Sneaky Pete 3×10
Marius: We are not criminals. But a lot of what we're gonna be doing today, strictly speaking, would be considered criminal activity...
Marius: Remember why we're doing this... We're not criminals.
Audrey: You know Pete is lying through his teeth.
Otto: Well, I-I don't think so.
Audrey: Yeah, well, usually when people ask you to trust them, it means you shouldn't.
Doug: That is absolutely a thing of beauty! Wow. You know, back in the day, when they were establishing these vines, the girls in the...
Doug: You don't even really like wine, do you? If Misha's even really your name...
Marius: ... I like bourbon.
Marius: And maybe it's a good idea that you don't look like you have $4 million sitting on your lap.
Marius: We have to evolve, Lizzie. You can't be the same person you were when you were 19 years old.
Otto: Hey. Sy Rubinek. It's good to see you again.
Kilbane: Well, as my Irish grandmother used to say, "You must think my head buttons up in the back."
Otto: You had an Irish grandma? I had an Irish grandmother, too.
Kilbane: Really? Rubinek, that's... that's Irish?
Otto: Dublin, Jew.
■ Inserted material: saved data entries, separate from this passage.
/-- R247: within bounds, what a mode indicator can reach lies in OUTBUF and SEGTAB. -/
theorem segmentMayWrite_of_reach {s : State} (hs : s.SegOk) (hseg : s.segActive = true) {a : Nat}
    (h : segmentReach s a) : segmentMayWrite s a := by
  obtain ⟨-, -, -, -, hrange, hpos, hnout, hnseg⟩ := hs.2 hseg
  rcases h with ⟨hlow, hlen⟩ | h
  · refine .inl ⟨hlow, ?_⟩
    simp only [State.avail] at hlen
    omega
  · exact .inr h

theorem segmentMayWrite_inMemory {s : State} (hs : s.SegOk) (hseg : s.segActive = true) {a : Nat}
    (h : segmentMayWrite s a) : InMemory a := by
  obtain ⟨-, -, -, -, hrange, hpos, hnout, hnseg⟩ := hs.2 hseg
  simp only [segmentMayWrite] at h
  simp only [InMemory]
  omega

/-- An instruction fetched in a state within bounds writes mapped memory only (R61, R62, R247). -/
theorem writeRegion_inMemory {i : Instr} {s : State} (hs : s.SegOk) (hi : i.isMode = s.segActive) {a : Nat}
    (h : writeRegion i s a) : InMemory a := by
  obtain ⟨hmay, hreach⟩ := h
  cases hseg : s.segActive with
  | true => exact segmentMayWrite_inMemory hs hseg (segmentMayWrite_of_reach hs hseg (hreach (hi.trans hseg)))
  | false =>
    rw [hseg] at hi
    cases i with
    | polyStore | rsApply | rsDecode => exact .inl hmay
    | modeNumeric | modeAlphanumeric | modeByte | modeKanji => cases hi
    | _ => exact hmay.elim

/-! ### The segment decoder -/

/-- Outside SEG.DECODE, with nothing held, the bounds hold. -/
theorem State.SegOk.of_inactive {s : State} (h : s.segActive = false) (hseg : s.seg = SegRun.start) : s.SegOk :=
  ⟨fun _ => hseg, fun h' => absurd (h.symm.trans h') (by decide)⟩

theorem State.SegOk.hostMoves {s t : State} (hs : s.SegOk) (h : HostMoves s t) : t.SegOk := by
  cases h with
  | keeps h =>
    unfold State.SegOk
    rw [h.segActive, h.seg, h.seq, h.curCmd, h.curArg0, h.curArg1, h.curArg2]
    exact hs
  | issues w r hidle h => exact .of_inactive rfl rfl
  | resets => exact .of_inactive rfl rfl

theorem State.SegOk.fetchFail {s : State} (e : Err) : (s.fetchFail e).SegOk := by
  unfold State.fetchFail
  split <;> exact .of_inactive rfl rfl

/-- Twelve bits at least for a record, ten for three bytes of output (R247). -/
theorem State.SegOk.exec {s t : State} {i : Instr} (hs : s.SegOk) (hb : s.seq = .busy) (hi : s.fetch = .ok i)
    (h : exec i s = .next t) : t.SegOk := by
  have hmode := State.fetch_isMode hi
  cases exec_runs h with
  | completes u => exact .of_inactive rfl rfl
  | raises e => exact .of_inactive rfl rfl
  | fails e out => exact .of_inactive rfl rfl
  | starts hstart hv hv' hrange =>
    subst hstart
    rw [State.fetch_of_command hmode.symm] at hi
    exact ⟨nofun, fun _ => ⟨hb, hi, hv, hv', hrange, Nat.zero_le _, Nat.zero_le _, Nat.zero_le _⟩⟩
  | records m count pos out hm hlow hhigh hout =>
    obtain ⟨hbusy, hcmd, hv, hv', hrange, hpos, hnout, hnseg⟩ := hs.2 (hmode.symm.trans hm)
    rw [State.segRecord_eq]
    refine ⟨fun hoff => ?_, fun _ => ?_⟩
    · exact absurd ((hm.symm.trans hmode).trans (by simpa using hoff)) (by decide)
    · simp only [State.writeBytes_seq, State.writeBytes_curCmd, State.writeBytes_curArg0, State.writeBytes_curArg1,
        State.writeBytes_curArg2, State.writeBytes_seg]
      exact ⟨hbusy, hcmd, hv, hv', hrange, hhigh, by omega, by omega⟩
  | designates v pos hm hlow hhigh =>
    have hactive := hmode.symm.trans hm
    obtain ⟨hbusy, hcmd, hv, hv', hrange, hpos, hnout, hnseg⟩ := hs.2 hactive
    refine ⟨fun hoff => absurd (hactive.symm.trans hoff) (by decide), fun _ => ?_⟩
    exact ⟨hbusy, hcmd, hv, hv', hrange, hhigh, by simp only; omega, by simp only; omega⟩

theorem State.SegOk.step {s t : State} (hs : s.SegOk) (h : step s = .next t) : t.SegOk :=
  step_keeps (fun _ _ hs => hs.hostMoves) (fun _ _ _ hs hb hi => hs.exec hb hi) (fun _ e _ => .fetchFail e) hs h

/-- Settles O13: the bounds are kept, and with at most 32768 bits of input they bound the counts. -/
theorem segmentDecoderStaysInBounds : Obligations.SegmentDecoderStaysInBounds := by
  refine ⟨fun s t hs h => hs.step h, fun s hs => ?_⟩
  cases hseg : s.segActive with
  | false => rw [hs.1 hseg]; exact ⟨by decide, by decide⟩
  | true =>
    obtain ⟨-, -, -, -, hrange, hpos, hnout, hnseg⟩ := hs.2 hseg
    omega

/-- Settles O15: a cell is an old one or lies in the region of the instruction or of the host's write. -/
theorem writesStayInMappedMemory : Obligations.WritesStayInMappedMemory := by
  intro s t hseg hs h
  have hkeeps : ∀ {m m' : List Host.Cell} {R : Nat → Prop}, (∀ a, R a → InMemory a) → Stores R m m' →
      (∀ c ∈ m, InMemory c.1) → ∀ c ∈ m', InMemory c.1 := fun hR hm hold c hc => (hm.mem hc).elim (hR _) (hold c)
  refine (step_keeps (P := fun u => u.SegOk ∧ u.MemMapped) (fun s t hs hm => ⟨hs.1.hostMoves hm, ?host⟩)
    (fun s t i hs hb hi hx => ⟨hs.1.exec hb hi hx, ?exec⟩) (fun s e hs => ⟨.fetchFail e, ?fail⟩) ⟨hseg, hs⟩ h).2
  case host =>
    cases hm with
    | keeps h => exact hkeeps (fun a => .inl) h.mem hs.2
    | issues w r hidle h => exact hkeeps (fun a => .inl) h.mem hs.2
    | resets => exact nofun
  case exec => exact hkeeps (fun a => writeRegion_inMemory hs.1 (State.fetch_isMode hi)) (exec_writes hx).mem hs.2
  case fail => rw [State.MemMapped, s.fetchFail_mem]; exact hs.2

/-! ### STATUS -/

theorem State.StatusOk.of_idle {s : State} (hi : s.seq = .idle)
    (h : (s.err = false ∧ s.errCode = 0#4 ∧ s.errDetail = 0#4)
      ∨ ∃ e : Err, s.err = true ∧ s.errCode = e.code ∧ s.errDetail = e.detail) : s.StatusOk := by
  refine ⟨fun hb => absurd (hi.symm.trans hb) (by decide), fun he => ?_, fun he => ?_⟩
  · obtain ⟨-, hcodes⟩ | ⟨e, he', -⟩ := h
    · exact hcodes
    · cases he.symm.trans he'
  · obtain ⟨he', -⟩ | ⟨e, -, hcodes⟩ := h
    · cases he.symm.trans he'
    · exact ⟨e, hcodes⟩

theorem State.StatusOk.of_same {s t : State} (hs : s.StatusOk) (hseq : t.seq = s.seq) (hd : t.done = true → s.done = true)
    (he : t.err = s.err) (hc : t.errCode = s.errCode) (hdet : t.errDetail = s.errDetail) : t.StatusOk := by
  obtain ⟨hbusy, hnone, hsome⟩ := hs
  rw [State.StatusOk, hseq, he, hc, hdet]
  refine ⟨fun hb => ?_, hnone, hsome⟩
  obtain ⟨hdone, herr⟩ := hbusy hb
  exact ⟨by simpa [hdone] using hd, herr⟩

theorem State.StatusOk.hostMoves {s t : State} (hs : s.StatusOk) (h : HostMoves s t) : t.StatusOk := by
  cases h with
  | keeps h => exact hs.of_same h.seq h.done h.err h.errCode h.errDetail
  | issues w r hidle h => exact ⟨fun _ => ⟨rfl, rfl⟩, fun _ => ⟨rfl, rfl⟩, nofun⟩
  | resets => exact .of_idle rfl (.inl ⟨rfl, rfl, rfl⟩)

theorem State.StatusOk.exec {s t : State} {i : Instr} (hs : s.StatusOk) (h : exec i s = .next t) : t.StatusOk := by
  cases exec_runs h with
  | completes u => exact .of_idle rfl (.inl ⟨rfl, rfl, rfl⟩)
  | raises e => exact .of_idle rfl (.inr ⟨e, rfl, rfl, rfl⟩)
  | fails e out => exact .of_idle rfl (.inr ⟨e, rfl, rfl, rfl⟩)
  | starts => exact hs.of_same rfl id rfl rfl rfl
  | records m count pos out =>
    rw [State.segRecord_eq]
    exact hs.of_same (by simp) (by simp) (by simp) (by simp) (by simp)
  | designates => exact hs.of_same rfl id rfl rfl rfl

theorem State.StatusOk.fetchFail {s : State} (e : Err) : (s.fetchFail e).StatusOk := by
  unfold State.fetchFail
  split <;> exact .of_idle rfl (.inr ⟨e, rfl, rfl, rfl⟩)

/-- Settles O12: every way a step can end sets the flags together; the table by its 21 rows. -/
theorem statusStaysConsistent : Obligations.StatusStaysConsistent := by
  refine ⟨fun s t hs h => ?_, fun e => ?_⟩
  · exact step_keeps (fun _ _ hs => hs.hostMoves) (fun _ _ _ hs _ _ => hs.exec) (fun _ e _ => .fetchFail e) hs h
  · cases e <;> decide

/-! ### The RS arrays -/

theorem State.RsOk.of_same {s t : State} (hs : s.RsOk) (h : SameRs s t) : t.RsOk := by
  obtain ⟨hcnt, hloc, hmag⟩ := h
  rw [State.RsOk, State.locations, hcnt, hloc, hmag]
  exact hs

theorem State.rsOk_of_clear {s : State} (hcnt : s.errCnt = 0#8) (hloc : s.errLoc = Vector.replicate 255 0#8)
    (hmag : s.errMag = Vector.replicate 255 0#8) : s.RsOk := by
  refine ⟨by simp [State.locations, hcnt], by simp [State.locations, hcnt], fun k _ => ⟨?_, ?_⟩⟩
  · rw [hloc]; exact Vector.getElem_replicate k.isLt
  · rw [hmag]; exact Vector.getElem_replicate k.isLt

theorem rsArray_take {L : List Byte} (h : L.length ≤ 255) : (rsArray L).toList.take L.length = L := by
  refine List.ext_getElem (by simp; omega) fun k hk hkL => ?_
  have hk255 : k < 255 := by omega
  have hget := rsArray_getElem L ⟨k, hk255⟩
  rw [getD_of_lt hkL] at hget
  simpa using hget

/-- Arrays filled from a list of distinct nonzero locations, with at most as many magnitudes. -/
theorem State.rsOk_of_arrays {s : State} {L M : List Byte} (hcnt : s.errCnt = BitVec.ofNat 8 L.length)
    (hloc : s.errLoc = rsArray L) (hmag : s.errMag = rsArray M) (hlen : L.length ≤ 255) (hM : M.length ≤ L.length)
    (hL : L.Nodup) (h0 : 0#8 ∉ L) : s.RsOk := by
  have hcount : s.errCnt.toNat = L.length := by rw [hcnt]; exact Nat.mod_eq_of_lt (Nat.lt_succ_of_le hlen)
  have hlocs : s.locations = L := by rw [State.locations, hcount, hloc, rsArray_take hlen]
  rw [State.RsOk, hlocs, hcount, hloc, hmag]
  refine ⟨hL, h0, fun k hk => ⟨?_, ?_⟩⟩
  · rw [rsArray_getElem, getD_of_le hk]
  · rw [rsArray_getElem, getD_of_le (by omega)]

theorem State.RsOk.settle {s t : State} {r : Except Err State} (hs : s.RsOk) (h : s.settle r = .next t)
    (hr : Yields State.RsOk r) : t.RsOk := by
  obtain ⟨u, hu, rfl⟩ | ⟨e, -, rfl⟩ := State.settle_cases h
  · exact (hr u hu).of_same (.refl u)
  · exact hs.of_same (.refl s)

theorem forney_length {omega : Poly} {L M : List Byte} (hL : L.Nodup) (h0 : 0#8 ∉ L) (h : forney omega L = .ok M) :
    M.length = L.length := by
  obtain ⟨M', hM', hlen⟩ := forney_answers omega hL h0
  rw [h] at hM'
  cases hM'
  exact hlen

/-- RS.FORNEY keeps the count and the locations, and the magnitudes past the count (R196). -/
theorem State.RsOk.setMagnitudes {s : State} (hs : s.RsOk) {M : List Byte} (hM : M.length = s.errCnt.toNat) :
    State.RsOk { s with errMag := rsArray (M ++ s.errMag.toList.drop M.length) } := by
  obtain ⟨hL, h0, hrest⟩ := hs
  refine ⟨by simpa only [State.locations] using hL, by simpa only [State.locations] using h0, fun k hk => ?_⟩
  change s.errCnt.toNat ≤ k.val at hk
  refine ⟨(hrest k hk).1, ?_⟩
  refine (rsArray_getElem _ k).trans ?_
  rw [getD_append_of_le (by omega), List.getD_eq_getElem?_getD, List.getElem?_drop, Nat.add_sub_cancel' (by omega)]
  simpa using (hrest k hk).2

theorem State.RsOk.exec {s t : State} {i : Instr} (hs : s.RsOk) (h : exec i s = .next t) : t.RsOk := by
  cases i with
  | clr => cases h; exact State.rsOk_of_clear rfl rfl rfl
  | rsChien a =>
    refine hs.settle h (.bind fun L hchien => .ok ?_)
    obtain ⟨hL, h0, hlen⟩ := chien_locations hchien
    exact State.rsOk_of_arrays rfl rfl rfl hlen (Nat.zero_le _) hL h0
  | rsForney a =>
    refine hs.settle h (.bind fun M hM => .ok ?_)
    obtain ⟨hL, h0, -⟩ := id hs
    exact hs.setMagnitudes ((forney_length hL h0 hM).trans (take_toList_length ..))
  | rsDecode =>
    refine hs.settle h (.bind fun n _ => .bind fun twoS _ => .bind fun a _ => ?_)
    cases syndrome (norm (s.cwRead a n)) twoS with
    | mk S noError =>
      cases noError
      · refine .bind fun ⟨σ, ω⟩ _ => .bind fun L hchien => .bind fun M hM => .bind fun ps _ => .ok ?_
        obtain ⟨hL, h0, hlen⟩ := chien_locations hchien
        exact State.rsOk_of_arrays rfl rfl rfl hlen (Nat.le_of_eq (forney_length hL h0 hM)) hL h0
      · exact .ok (State.rsOk_of_arrays (L := []) rfl rfl rfl (Nat.zero_le _) (Nat.le_refl _) .nil (by simp))
  | _ => exact hs.of_same ((exec_writes h).rs rfl)

/-- Settles O14: the four instructions that write the arrays fill them from distinct nonzero locations or clear them. -/
theorem errorLocationsStayDistinct : Obligations.ErrorLocationsStayDistinct := by
  intro s t hs h
  refine step_keeps (fun s t hs hm => ?host) (fun _ _ _ hs _ _ => hs.exec) (fun s e hs => ?fail) hs h
  case host =>
    cases hm with
    | keeps h => exact hs.of_same ⟨h.errCnt, h.errLoc, h.errMag⟩
    | issues w r hidle h => exact hs.of_same ⟨h.errCnt, h.errLoc, h.errMag⟩
    | resets => exact State.rsOk_of_clear rfl rfl rfl
  case fail =>
    unfold State.fetchFail
    split <;> exact hs.of_same (.refl s)

/-! ### Whole-machine rules -/

theorem SameShell.epoch {s t : State} (h : SameShell s t) : t.epoch = s.epoch := by
  obtain ⟨-, -, -, -, -, -, -, -, -, -, hepoch, -⟩ := h
  exact hepoch

/-- Settles O18: what `Writes` says, with the region of the instruction; the results stay where SEG.DECODE goes on. -/
theorem instructionsWriteOnlyTheirState : Obligations.InstructionsWriteOnlyTheirState := by
  intro i s t h
  obtain ⟨hshell, hpr, hrs, hmem, h0, h1⟩ := exec_writes h
  have hexcept := hmem.sameMemExcept hshell.epoch
  refine ⟨hshell, hpr, hrs, fun a ha => hexcept a (mt And.left ha), fun hi hseg hactive a ha => hexcept a fun hr => ?_,
    h0, h1, fun hactive => ?_⟩
  · exact ha (segmentMayWrite_of_reach hseg hactive (hr.2 hi))
  · cases exec_runs h with
    | completes u => cases hactive
    | raises e => cases hactive
    | fails e out => cases hactive
    | starts => exact .refl s
    | records m count pos out => rw [State.segRecord_eq]; exact ⟨by simp, by simp⟩
    | designates => exact .refl s

/-- Settles O19: a command raises its error in the state it was issued in; a mode indicator has written OUTBUF only. -/
theorem errorWritesOnlyStatus : Obligations.ErrorWritesOnlyStatus := by
  intro i s t hs h herr
  have hruns := exec_runs h
  cases hi : i.isMode with
  | false =>
    cases hruns with
    | completes u => cases herr
    | raises e => exact ⟨e, s.raise_failedClean e⟩
    | starts => cases hs.symm.trans herr
    | fails _ _ hm | records _ _ _ _ hm | designates _ _ hm => cases hi.symm.trans hm
  | true =>
    cases hruns with
    | completes u => cases herr
    | raises e hm => cases hi.symm.trans hm
    | starts => cases hs.symm.trans herr
    | fails e out =>
      refine ⟨e, by simp [Failed, SameShell], rfl, rfl, by simp [SameRs], by simp [SamePR], fun a ha => ?_⟩
      refine (State.readByte_congr rfl rfl a).trans (s.writeBytes_sameMemExcept _ out a fun hx => ha ?_)
      exact hx.1
    | records m count pos out =>
      rw [State.segRecord_eq] at herr
      cases hs.symm.trans (by simpa using herr)
    | designates => cases hs.symm.trans herr

end Sys2Proof.Machine
end

section
/-! SUPPORT. The host's accesses: bus errors, reads and writes while IDLE and while BUSY, STATUS, WAIT and RST
(10_state.md section 4, 20_memory.md section 2, 70_reset_and_hazards.md). -/

namespace Sys2Proof.Machine

/-! ### One access -/

theorem State.takeAccess_idle {s : State} (hi : s.seq = .idle) (rest : List HostOp) :
    State.countAccess { s with hostQueue := rest } = { s with hostQueue := rest } := State.countAccess_idle hi

theorem State.takeAccess_busy {s : State} (hb : s.seq = .busy) (rest : List HostOp) :
    State.countAccess { s with hostQueue := rest } = { s with hostQueue := rest, busyLeft := s.busyLeft - 1 } := by
  rw [State.countAccess, if_pos hb]

/-- While IDLE a read answers the value of its place, and only the reply and the queue change (R71). -/
theorem step_read_idle {s : State} {w : Width} {off : Offset} {rest : List HostOp} {p : Place} (hi : s.seq = .idle)
    (hp : place w off = some p) (hq : s.hostQueue = .read w off :: rest) :
    step s = .next { s with hostQueue := rest, reply := some { busError := false, data := s.valueAt w p } } := by
  have hvalue : State.valueAt { s with hostQueue := rest } w p = s.valueAt w p := by cases p <;> rfl
  rw [step_access hq rfl (State.hostMayMove_idle hi), State.hostStep, State.takeAccess_idle hi]
  rw [State.hostRead_idle (s := { s with hostQueue := rest }) hp hi, hvalue]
You know, like, Leopold Bloom from, um, James Joyce's book?... Ticktock, ticktock.
Otto: How am I doing?
Marius: Little less Irish.
Doug: You know, it's idiots like you that give rich guys a bad name, compadre.
Marius: Why do you do that? You take every opportunity to put yourself down...
Julia: Habit.
Marius: No, no, smoking's a habit. Biting your fingernails...
Audrey: Oh, if we didn't know you were cousins, tongues would be wagging.
Otto: You're a good boy. You're a good boy.